The yellow bunches of wool fell to the floor as she rose up and held out her hand.

"You know I'm glad to see you, my boy," she said, "but I wasn't expecting you; I don't know as I ever looked for you to come back here again, where you've had such a hard time of it. When you wrote me you was the chief editor of a paying paper out there, I said to myself that you'd never care to work here in the mountains, where there is so little to be made by a brainy man."

"If I were to tell you the main thing that brought me back you'd certainly scold me," he laughed; "but I never hid a fault from you, Aunt Ann. The truth is, good, old-fashioned home-sickness is at the bottom of it."

"Homesickness, for this?" Ann sneered contemptuously, as she waved her hand broadly—"homesick for the hard bed you had at your step-father's, in a pine-pole cabin, with a mud chimney and windows without glass, when you've been the equal, out there, of the highest and best in the land, and among folks that could and would appreciate your talents and energy and were able to pay cash for it at the highest market-price?"

"You don't understand, Aunt Ann." He flushed sensitively under her stare of disapproval as he sat down in a chair near her wheel. "Maybe you never did understand me thoroughly. I always had a big stock of sentiment that I couldn't entirely kill. Aunt Ann, all my life away has only made me love these old mountains, hills, and valleys more than ever, and, finally, when a good opportunity presented itself, as—"
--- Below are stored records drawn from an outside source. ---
def readMany (f : List Bool → Option (Nat × List Bool)) : Nat → List Bool → Option (List Nat × List Bool)
  | 0, l => some ([], l)
  | n + 1, l => match f l with
    | none => none
    | some (v, r) => (readMany f n r).map (fun e => (v :: e.1, e.2))

/-- One word position of a group: the words, and the bits left. -/
def readGroup (type order q : Nat) (hs : List Hist) (l : List Bool) : Option (List Nat × List Bool) :=
  let w := aWidth type q
  let m := hs.length
  match readBits 5 l with
  | none => none
  | some (ka, l1) => match readMany (readCode 24 w 29 ka) m l1 with
    | none => none
    | some (ua, l2) =>
      let va := List.zipWith (fun u (h : Hist) => ux w ((predict order w h : Int) + unzigzag u)) ua hs
      if type = 2 then some (va, l2)
      else
        let bs := if type = 0 then
            match readBits 3 l2 with
            | none => none
            | some (kb, l3) => (readMany (readCode 16 8 5 kb) m l3).map (fun e =>
                (List.zipWith (fun u (h : Hist) => ux 8 (((if h.n = 0 then 0 else h.b : Nat) : Int) + unzigzag u)) e.1 hs, e.2))
          else some (List.replicate m 0, l2)
        match bs with
        | none => none
        | some (vb, l4) => match readBits 1 l4 with
          | none => none
          | some (fp, l5) => (if fp = 1 then readMany (readBits 4) m l5 else some (List.replicate m 0, l5)).map (fun e =>
              ((va.zip (vb.zip e.1)).map (fun x => ux 20 (sx w x.1 * (2 ^ q : Nat)) * 4096 + x.2.1 * 16 + x.2.2), e.2))

/-- The word positions of a group in turn. -/
def readPositions (types orders qbits : List Nat) (hs : List Hist) (W : Nat) : List Nat → List Bool → Option (List (List Nat) × List Bool)
  | [], l => some ([], l)
  | j :: rest, l =>
    match readGroup (nth types j 0) (nth orders j 0) (nth qbits j 0) (position hs W j) l with
    | none => none
    | some (ws, r) => (readPositions types orders qbits hs W rest r).map (fun e => (ws :: e.1, e.2))

/-- Point-major order of the words of a group's positions. -/
def interleave (cols : List (List Nat)) (m : Nat) : List Nat := (List.range m).flatMap (fun k => cols.map (fun c => nth c k 0))

/-- A coded block's groups: the words, one list for each group. -/
def readGroups (types orders qbits : List Nat) (W : Nat) : List (List Hist) → List Bool → Option (List (List Nat) × List Bool)
  | [], l => some ([], l)
  | hs :: rest, l =>
    match readPositions types orders qbits hs W (List.range W) l with
    | none => none
    | some (cols, r) => (readGroups types orders qbits W rest r).map (fun e => (interleave cols (hs.length / max 1 W) :: e.1, e.2))

def bytesToBits (l : List Byte) : List Bool := l.flatMap (fun b => msbBits 8 b.toNat)

/-- A header as the decoder takes it. -/
structure BaleHead where
  types : List Nat
  orders : List Nat
  qbits : List Nat
  flags : Nat
  recBytes : Nat
  pre : Nat
  points : Nat
  rows : Nat
  origBytes : Nat
  payload : Nat
  watermark : Nat
deriving DecidableEq, Repr, Inhabited

/-- The header's checks (R377), and that it names types, orders and sizes the format has. -/
def readBaleHead (b : List Byte) : Option BaleHead :=
  let words := rd b 7 1
  let desc := (List.range 6).map (fun j => rd b (8 + j) 1)
  let h : BaleHead := ⟨(desc.take words).map (· % 4), (desc.take words).map (fun d => d / 4 % 4), (desc.take words).map (· / 16), rd b 14 2, rd b 16 1,
    rd b 18 2, rd b 20 4, rd b 24 4, rd b 28 4, rd b 32 4, rd b 36 4⟩
  let ok := decide (64 ≤ b.length) && rd b 0 4 == 0x454C4142 && rd b 4 1 == 1 && rd b 60 4 == crc32c (b.take 60) && rd b 17 1 == 0 && rd b 44 4 == 0 &&
    decide (h.flags < 8) && (desc.drop words).all (· == 0) && decide (1 ≤ words) && decide (words ≤ 6) && h.types.all (fun t => decide (t ≤ 2)) &&
    h.orders.all (fun t => decide (t ≤ 2)) && h.qbits.all (fun t => decide (t ≤ 8)) && decide (1 ≤ h.points) && decide (h.points ≤ 524288)
  if ok then some h else none

/-- One block decoded: its original data by group, the record first, the length in the bale, the group range's history updated. -/
structure BlockOut where
  record : List Byte
  groups : List (List Nat)
  size : Nat
  hist : List Hist
deriving DecidableEq, Repr, Inhabited

/-- Decode the block at the head of `b`, none when R377 rejects it. -/
def readBlockOf (h : BaleHead) (hist : List Hist) (b : List Byte) : Option BlockOut :=
  let W := h.types.length
  let bw := rd b 0 4
  let len := bw % 2 ^ 24
  let g0 := rd b 4 4
  let gc := rd b 8 4
  let body := (b.drop 12).take len
  let cont := bit bw 25
  let r := if cont then 0 else h.recBytes
  let lo := 16 * g0 * W
  let n := (min h.points (16 * (g0 + gc)) - 16 * g0) * W
  if b.length < 12 + len || 2 ^ 27 ≤ bw || h.points < 16 * g0 || gc = 0 || ceilDiv h.points 16 < g0 + gc || len < r then none
  else
    let hs := (hist.drop lo).take n
    let data := body.drop r
    let groups := if bit bw 24 then
        if data.length = 4 * n then some ((List.range gc).map (fun k => ((List.range (16 * W)).filterMap (fun i =>
          if 16 * W * k + i < n then some (rd data (4 * (16 * W * k + i)) 4) else none)))) else none
      else
        let lists := (List.range gc).map (fun k => (hs.drop (16 * W * k)).take (16 * W))
        match readGroups h.types h.orders h.qbits W lists (bytesToBits data) with
        | none => none
        | some (gs, rest) => if rest.length < 8 && !rest.any id then some gs else none
    groups.map (fun gs =>
      let words := gs.flatten
      let upd_ := (words.zip hs).zipIdx.map (fun e =>
        let j := e.2 % W
        e.1.2.push (aValue (nth h.types j 0) (nth h.qbits j 0) e.1.1) (bValue e.1.1))
      ⟨body.take r, gs, 12 + len, hist.take lo ++ upd_ ++ hist.drop (lo + n)⟩)

/-- Every block of a bale in order. -/
def readBlocks (h : BaleHead) : Nat → List Hist → List Byte → Option (List BlockOut)
  | 0, _, _ => some []
  | n + 1, hist, b =>
    match readBlockOf h hist b with
    | none => none
    | some x => (readBlocks h n x.hist (b.drop x.size)).map (x :: ·)

def BlockOut.bytes (x : BlockOut) : List Byte := x.record ++ x.groups.flatten.flatMap u32

/-- A whole bale at the head of `b`: its header and blocks, none when R377 rejects it. -/
def readBale (b : List Byte) : Option (BaleHead × List BlockOut) :=
  match readBaleHead b with
  | none => none
  | some h =>
    let pay := (b.drop 64).take h.payload
    if pay.length < h.payload || h.payload < h.pre then none
    else match readBlocks h h.rows (List.replicate (h.points * h.types.length) Hist.zero) (pay.drop h.pre) with
      | none => none
      | some l => if h.pre + (l.map (fun x => x.bytes.length)).sum = h.origBytes then some (h, l) else none

end Sys2Proof.Machine
end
"Oh, you are just like the rest, after all. I'd hoped to the contrary," Ann sighed. "But don't think I'm not glad to see you, Luke." Her voice shook slightly. "God knows I've prayed for a sight of the one face among all these here in the mountains that seemed to respect me, but there was another side to the matter. I wanted to feel, Luke, that I had done you some actual good in the world—that the education I helped you to get was going to lift you high above the average man. When you wrote about all your good-luck out there, the big salary, the interest the stockholders had given you in the paper that bid fair to make a pile of money, and stood so high in political influence, I was delighted; but, Luke, if a sentimental longing for these heartless red hills and their narrow, hide-bound inhabitants has caused you actually to throw up—"

"Oh, it's really not so bad as that," King hastened to say. "The truth is—though I really was trying to keep from bragging about my good-fortune before I'd had a chance to ask after your health—the truth is, Aunt Ann, it's business that really brings me back, though I confess it was partly for sentimental reasons that I decided on the change. It's this way: A company has been formed in Atlanta to run a daily paper on somewhat similar lines to the one we had in the West, and the promoters of it, it seems, have been watching my work, and that sort of thing, and so, only a few days ago, they wrote offering me a good salary to assume chief charge and management of the new paper. At first I declined, in a deliberate letter, but they wouldn't have it that way—they telegraphed me that they would not listen to a refusal, and offered me the same financial interest as the one I held."

"Ah, they did, eh?" Ann's eye for business was gleaming. "They offered you as good as you had?"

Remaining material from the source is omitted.